▸ DATA SECTION:
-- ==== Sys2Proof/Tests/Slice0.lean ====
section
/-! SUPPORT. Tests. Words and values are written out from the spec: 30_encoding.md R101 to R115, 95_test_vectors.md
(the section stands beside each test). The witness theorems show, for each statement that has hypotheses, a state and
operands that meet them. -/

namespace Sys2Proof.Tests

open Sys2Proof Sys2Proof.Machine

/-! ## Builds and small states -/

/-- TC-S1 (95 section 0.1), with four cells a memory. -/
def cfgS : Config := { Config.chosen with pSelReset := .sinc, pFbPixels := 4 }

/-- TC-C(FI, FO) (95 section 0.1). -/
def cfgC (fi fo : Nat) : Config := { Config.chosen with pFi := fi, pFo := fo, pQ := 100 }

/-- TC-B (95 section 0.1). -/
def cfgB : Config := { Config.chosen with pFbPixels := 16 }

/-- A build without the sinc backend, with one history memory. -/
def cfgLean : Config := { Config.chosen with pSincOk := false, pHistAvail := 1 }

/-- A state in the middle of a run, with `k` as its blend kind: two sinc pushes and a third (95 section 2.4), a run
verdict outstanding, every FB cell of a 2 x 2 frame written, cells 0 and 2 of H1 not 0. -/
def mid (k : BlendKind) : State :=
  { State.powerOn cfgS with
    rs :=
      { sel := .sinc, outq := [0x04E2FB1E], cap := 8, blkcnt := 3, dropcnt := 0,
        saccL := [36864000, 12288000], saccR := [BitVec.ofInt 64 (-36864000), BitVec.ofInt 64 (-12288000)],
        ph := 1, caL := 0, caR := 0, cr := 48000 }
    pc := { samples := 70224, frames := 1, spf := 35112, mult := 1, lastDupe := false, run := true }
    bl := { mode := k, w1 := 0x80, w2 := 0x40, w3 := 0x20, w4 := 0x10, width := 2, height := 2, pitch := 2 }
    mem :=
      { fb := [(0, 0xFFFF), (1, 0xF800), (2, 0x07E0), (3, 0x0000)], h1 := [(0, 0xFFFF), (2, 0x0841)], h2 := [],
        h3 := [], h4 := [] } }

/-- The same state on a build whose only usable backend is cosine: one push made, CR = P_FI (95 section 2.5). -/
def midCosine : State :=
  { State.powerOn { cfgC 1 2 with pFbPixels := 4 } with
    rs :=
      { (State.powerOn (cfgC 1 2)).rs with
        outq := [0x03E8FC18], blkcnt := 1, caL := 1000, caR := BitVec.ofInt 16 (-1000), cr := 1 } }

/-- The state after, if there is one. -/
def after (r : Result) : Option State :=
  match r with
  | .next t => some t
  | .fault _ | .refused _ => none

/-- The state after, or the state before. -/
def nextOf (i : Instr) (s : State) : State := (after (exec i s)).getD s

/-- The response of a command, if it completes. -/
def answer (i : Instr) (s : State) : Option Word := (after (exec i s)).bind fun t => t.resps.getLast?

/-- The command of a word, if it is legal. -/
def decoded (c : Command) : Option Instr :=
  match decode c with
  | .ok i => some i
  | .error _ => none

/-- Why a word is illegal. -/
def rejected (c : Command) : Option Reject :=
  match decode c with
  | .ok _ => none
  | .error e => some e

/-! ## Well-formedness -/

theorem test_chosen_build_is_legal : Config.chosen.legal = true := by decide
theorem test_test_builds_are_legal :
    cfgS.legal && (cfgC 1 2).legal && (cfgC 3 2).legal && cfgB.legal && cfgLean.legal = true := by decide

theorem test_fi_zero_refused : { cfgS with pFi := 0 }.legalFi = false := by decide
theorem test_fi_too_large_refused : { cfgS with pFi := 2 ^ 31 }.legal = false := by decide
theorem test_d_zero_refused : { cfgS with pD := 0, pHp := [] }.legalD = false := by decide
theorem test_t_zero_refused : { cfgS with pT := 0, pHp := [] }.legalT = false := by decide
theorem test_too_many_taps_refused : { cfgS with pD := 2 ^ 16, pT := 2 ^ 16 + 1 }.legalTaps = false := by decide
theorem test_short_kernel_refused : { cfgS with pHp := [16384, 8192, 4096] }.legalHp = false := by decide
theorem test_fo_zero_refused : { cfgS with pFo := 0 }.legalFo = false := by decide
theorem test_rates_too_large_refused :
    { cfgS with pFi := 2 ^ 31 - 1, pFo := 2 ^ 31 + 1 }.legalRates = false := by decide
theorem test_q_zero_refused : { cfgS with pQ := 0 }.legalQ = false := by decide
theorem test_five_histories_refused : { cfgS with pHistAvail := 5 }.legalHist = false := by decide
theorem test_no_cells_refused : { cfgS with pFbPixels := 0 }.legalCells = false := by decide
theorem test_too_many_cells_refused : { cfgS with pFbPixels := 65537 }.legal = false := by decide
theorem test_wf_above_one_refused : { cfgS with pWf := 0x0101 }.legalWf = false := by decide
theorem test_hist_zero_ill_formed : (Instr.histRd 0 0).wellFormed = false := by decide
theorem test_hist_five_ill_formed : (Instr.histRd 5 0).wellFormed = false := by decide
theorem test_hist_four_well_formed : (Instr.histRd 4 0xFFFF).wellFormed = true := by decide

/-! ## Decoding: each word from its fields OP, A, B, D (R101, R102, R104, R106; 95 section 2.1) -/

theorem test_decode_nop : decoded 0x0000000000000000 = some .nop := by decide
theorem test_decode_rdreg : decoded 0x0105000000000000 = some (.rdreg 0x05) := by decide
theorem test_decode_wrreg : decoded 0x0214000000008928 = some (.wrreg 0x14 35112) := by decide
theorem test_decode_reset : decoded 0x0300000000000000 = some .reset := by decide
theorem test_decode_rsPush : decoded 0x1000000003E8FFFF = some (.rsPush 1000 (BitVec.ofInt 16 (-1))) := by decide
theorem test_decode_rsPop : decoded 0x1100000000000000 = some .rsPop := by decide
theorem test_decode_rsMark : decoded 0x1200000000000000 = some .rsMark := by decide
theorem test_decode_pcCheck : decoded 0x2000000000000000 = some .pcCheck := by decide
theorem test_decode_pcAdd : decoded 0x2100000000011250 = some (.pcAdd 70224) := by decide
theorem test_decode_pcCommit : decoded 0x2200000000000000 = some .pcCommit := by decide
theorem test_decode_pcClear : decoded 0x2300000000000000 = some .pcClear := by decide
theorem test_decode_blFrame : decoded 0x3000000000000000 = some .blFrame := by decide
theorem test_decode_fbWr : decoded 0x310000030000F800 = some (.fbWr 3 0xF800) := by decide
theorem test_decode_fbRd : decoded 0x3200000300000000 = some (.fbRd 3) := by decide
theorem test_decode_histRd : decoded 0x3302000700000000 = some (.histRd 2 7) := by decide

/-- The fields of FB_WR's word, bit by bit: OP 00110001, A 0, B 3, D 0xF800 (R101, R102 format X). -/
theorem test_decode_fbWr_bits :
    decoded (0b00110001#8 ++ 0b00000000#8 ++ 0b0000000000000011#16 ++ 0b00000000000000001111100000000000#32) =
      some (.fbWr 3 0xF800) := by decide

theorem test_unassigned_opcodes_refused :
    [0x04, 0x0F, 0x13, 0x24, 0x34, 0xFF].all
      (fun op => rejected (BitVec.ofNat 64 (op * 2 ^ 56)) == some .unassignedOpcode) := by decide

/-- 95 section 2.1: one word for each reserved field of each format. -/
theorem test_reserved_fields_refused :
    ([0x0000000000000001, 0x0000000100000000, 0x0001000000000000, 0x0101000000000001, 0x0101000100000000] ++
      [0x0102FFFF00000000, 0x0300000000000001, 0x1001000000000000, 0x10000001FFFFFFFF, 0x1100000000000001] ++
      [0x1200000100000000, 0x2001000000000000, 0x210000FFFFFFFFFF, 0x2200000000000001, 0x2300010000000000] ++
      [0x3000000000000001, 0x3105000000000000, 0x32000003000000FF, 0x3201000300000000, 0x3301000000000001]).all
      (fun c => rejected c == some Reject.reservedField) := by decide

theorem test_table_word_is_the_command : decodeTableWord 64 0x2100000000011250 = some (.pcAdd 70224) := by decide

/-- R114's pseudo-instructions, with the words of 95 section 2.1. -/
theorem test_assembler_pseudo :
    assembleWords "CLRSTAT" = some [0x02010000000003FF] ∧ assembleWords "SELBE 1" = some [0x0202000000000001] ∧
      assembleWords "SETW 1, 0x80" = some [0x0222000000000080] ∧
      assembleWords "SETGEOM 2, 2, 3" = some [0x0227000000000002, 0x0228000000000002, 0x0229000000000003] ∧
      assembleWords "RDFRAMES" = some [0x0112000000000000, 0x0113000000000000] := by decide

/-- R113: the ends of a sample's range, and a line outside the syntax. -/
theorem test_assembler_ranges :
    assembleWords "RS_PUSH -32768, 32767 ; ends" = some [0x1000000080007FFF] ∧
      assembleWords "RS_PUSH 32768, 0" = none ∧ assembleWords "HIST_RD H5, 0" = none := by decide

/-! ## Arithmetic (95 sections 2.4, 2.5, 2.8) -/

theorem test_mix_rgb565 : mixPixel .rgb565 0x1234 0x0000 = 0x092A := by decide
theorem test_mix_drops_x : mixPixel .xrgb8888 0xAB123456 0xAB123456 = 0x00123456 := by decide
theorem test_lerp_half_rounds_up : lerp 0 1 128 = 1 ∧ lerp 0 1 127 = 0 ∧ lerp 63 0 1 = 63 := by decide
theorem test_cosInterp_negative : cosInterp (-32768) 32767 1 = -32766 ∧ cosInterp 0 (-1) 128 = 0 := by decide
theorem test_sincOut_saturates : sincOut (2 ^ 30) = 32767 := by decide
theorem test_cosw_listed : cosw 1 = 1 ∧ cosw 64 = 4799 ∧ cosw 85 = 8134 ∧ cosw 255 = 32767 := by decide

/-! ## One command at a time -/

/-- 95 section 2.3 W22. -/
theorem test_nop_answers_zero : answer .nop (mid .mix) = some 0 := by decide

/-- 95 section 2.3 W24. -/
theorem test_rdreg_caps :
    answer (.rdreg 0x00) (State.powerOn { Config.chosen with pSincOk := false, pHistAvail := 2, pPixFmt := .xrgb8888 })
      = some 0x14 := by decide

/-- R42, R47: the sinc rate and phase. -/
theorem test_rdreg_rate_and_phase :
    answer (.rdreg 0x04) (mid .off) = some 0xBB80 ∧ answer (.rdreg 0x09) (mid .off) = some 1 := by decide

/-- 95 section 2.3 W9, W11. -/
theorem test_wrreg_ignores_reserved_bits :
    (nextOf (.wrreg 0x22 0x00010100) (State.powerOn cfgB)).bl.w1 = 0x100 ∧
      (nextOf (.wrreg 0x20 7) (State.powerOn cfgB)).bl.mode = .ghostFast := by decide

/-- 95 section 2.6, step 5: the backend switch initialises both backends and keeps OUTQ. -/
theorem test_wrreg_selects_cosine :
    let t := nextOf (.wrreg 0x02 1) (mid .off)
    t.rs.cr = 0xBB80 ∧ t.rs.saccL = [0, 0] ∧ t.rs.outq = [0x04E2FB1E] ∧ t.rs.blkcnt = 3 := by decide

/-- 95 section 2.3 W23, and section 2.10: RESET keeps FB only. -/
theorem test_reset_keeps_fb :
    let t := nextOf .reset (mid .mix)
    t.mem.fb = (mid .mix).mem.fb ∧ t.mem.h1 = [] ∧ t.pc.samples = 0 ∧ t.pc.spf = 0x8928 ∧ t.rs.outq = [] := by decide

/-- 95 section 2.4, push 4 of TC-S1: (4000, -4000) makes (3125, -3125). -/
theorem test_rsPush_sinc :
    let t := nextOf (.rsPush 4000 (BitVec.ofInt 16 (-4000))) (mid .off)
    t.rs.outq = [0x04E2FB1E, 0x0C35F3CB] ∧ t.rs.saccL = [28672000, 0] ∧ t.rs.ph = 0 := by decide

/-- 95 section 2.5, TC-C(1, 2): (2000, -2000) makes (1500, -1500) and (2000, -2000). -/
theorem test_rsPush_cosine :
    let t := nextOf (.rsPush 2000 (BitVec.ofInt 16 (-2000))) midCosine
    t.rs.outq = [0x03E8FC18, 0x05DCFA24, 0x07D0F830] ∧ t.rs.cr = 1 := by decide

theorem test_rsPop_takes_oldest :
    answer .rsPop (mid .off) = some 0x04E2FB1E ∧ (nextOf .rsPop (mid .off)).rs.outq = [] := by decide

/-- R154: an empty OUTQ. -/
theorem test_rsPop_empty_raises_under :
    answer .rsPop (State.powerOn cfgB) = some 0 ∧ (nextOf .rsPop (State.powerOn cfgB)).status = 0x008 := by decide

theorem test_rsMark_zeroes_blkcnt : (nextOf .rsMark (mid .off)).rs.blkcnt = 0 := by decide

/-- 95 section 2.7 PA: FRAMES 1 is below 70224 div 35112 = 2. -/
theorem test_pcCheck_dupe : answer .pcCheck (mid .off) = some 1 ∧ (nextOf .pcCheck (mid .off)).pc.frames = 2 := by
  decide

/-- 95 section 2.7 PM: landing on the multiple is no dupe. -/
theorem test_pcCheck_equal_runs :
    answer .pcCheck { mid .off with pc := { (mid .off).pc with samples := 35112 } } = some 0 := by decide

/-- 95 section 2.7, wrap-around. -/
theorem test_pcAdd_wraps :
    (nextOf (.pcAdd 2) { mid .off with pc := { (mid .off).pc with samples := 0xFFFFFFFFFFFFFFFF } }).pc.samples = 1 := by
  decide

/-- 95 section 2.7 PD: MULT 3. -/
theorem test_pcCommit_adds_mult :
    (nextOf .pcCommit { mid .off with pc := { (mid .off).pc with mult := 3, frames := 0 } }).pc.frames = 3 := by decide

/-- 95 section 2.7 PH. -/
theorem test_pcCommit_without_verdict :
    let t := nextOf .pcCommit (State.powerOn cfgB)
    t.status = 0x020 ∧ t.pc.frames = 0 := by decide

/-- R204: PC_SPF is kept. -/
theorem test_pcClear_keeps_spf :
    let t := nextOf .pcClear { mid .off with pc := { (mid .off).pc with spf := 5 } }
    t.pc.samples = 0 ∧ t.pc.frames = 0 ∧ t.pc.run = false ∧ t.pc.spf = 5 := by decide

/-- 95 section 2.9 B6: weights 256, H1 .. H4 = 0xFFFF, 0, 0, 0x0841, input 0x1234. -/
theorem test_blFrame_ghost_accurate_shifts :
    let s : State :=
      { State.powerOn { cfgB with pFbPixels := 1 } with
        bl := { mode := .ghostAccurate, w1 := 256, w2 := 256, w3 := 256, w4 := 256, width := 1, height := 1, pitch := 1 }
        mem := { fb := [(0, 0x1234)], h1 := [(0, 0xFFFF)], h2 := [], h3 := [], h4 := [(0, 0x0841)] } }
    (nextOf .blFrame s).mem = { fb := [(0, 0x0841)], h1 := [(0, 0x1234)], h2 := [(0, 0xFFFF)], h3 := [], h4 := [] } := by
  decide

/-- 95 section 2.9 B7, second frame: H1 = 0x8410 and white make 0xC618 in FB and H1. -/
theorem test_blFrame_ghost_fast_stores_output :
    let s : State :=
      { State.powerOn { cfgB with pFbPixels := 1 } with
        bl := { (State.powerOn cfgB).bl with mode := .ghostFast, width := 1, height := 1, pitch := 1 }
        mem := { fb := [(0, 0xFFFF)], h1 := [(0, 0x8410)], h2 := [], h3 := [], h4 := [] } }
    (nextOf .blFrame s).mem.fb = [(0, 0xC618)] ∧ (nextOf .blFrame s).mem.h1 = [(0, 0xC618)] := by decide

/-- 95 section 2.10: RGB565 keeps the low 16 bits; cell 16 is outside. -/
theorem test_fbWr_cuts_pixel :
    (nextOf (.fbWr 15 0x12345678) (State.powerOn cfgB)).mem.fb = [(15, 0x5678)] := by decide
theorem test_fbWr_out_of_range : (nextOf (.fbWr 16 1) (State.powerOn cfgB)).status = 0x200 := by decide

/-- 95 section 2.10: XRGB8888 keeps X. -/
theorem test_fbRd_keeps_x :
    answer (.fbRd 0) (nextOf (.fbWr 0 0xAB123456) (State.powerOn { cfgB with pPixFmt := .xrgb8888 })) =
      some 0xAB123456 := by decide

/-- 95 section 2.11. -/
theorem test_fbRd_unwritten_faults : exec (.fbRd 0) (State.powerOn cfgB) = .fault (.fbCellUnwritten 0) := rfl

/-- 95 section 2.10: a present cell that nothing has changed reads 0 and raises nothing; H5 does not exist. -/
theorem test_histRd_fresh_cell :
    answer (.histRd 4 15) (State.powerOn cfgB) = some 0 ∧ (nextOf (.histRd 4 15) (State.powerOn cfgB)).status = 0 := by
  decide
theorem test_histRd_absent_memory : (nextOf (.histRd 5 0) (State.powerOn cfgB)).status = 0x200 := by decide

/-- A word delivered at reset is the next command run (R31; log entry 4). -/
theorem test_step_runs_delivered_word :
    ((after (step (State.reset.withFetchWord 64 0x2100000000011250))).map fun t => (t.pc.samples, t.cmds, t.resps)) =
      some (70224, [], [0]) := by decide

▸ ABOUT THIS TASK:
Search the data above for the string "rejected" and return every line that has it.

▸ FINISHED TASK:
def rejected (c : Command) : Option Reject :=
      (fun op => rejected (BitVec.ofNat 64 (op * 2 ^ 56)) == some .unassignedOpcode) := by decide
      (fun c => rejected c == some Reject.reservedField) := by decide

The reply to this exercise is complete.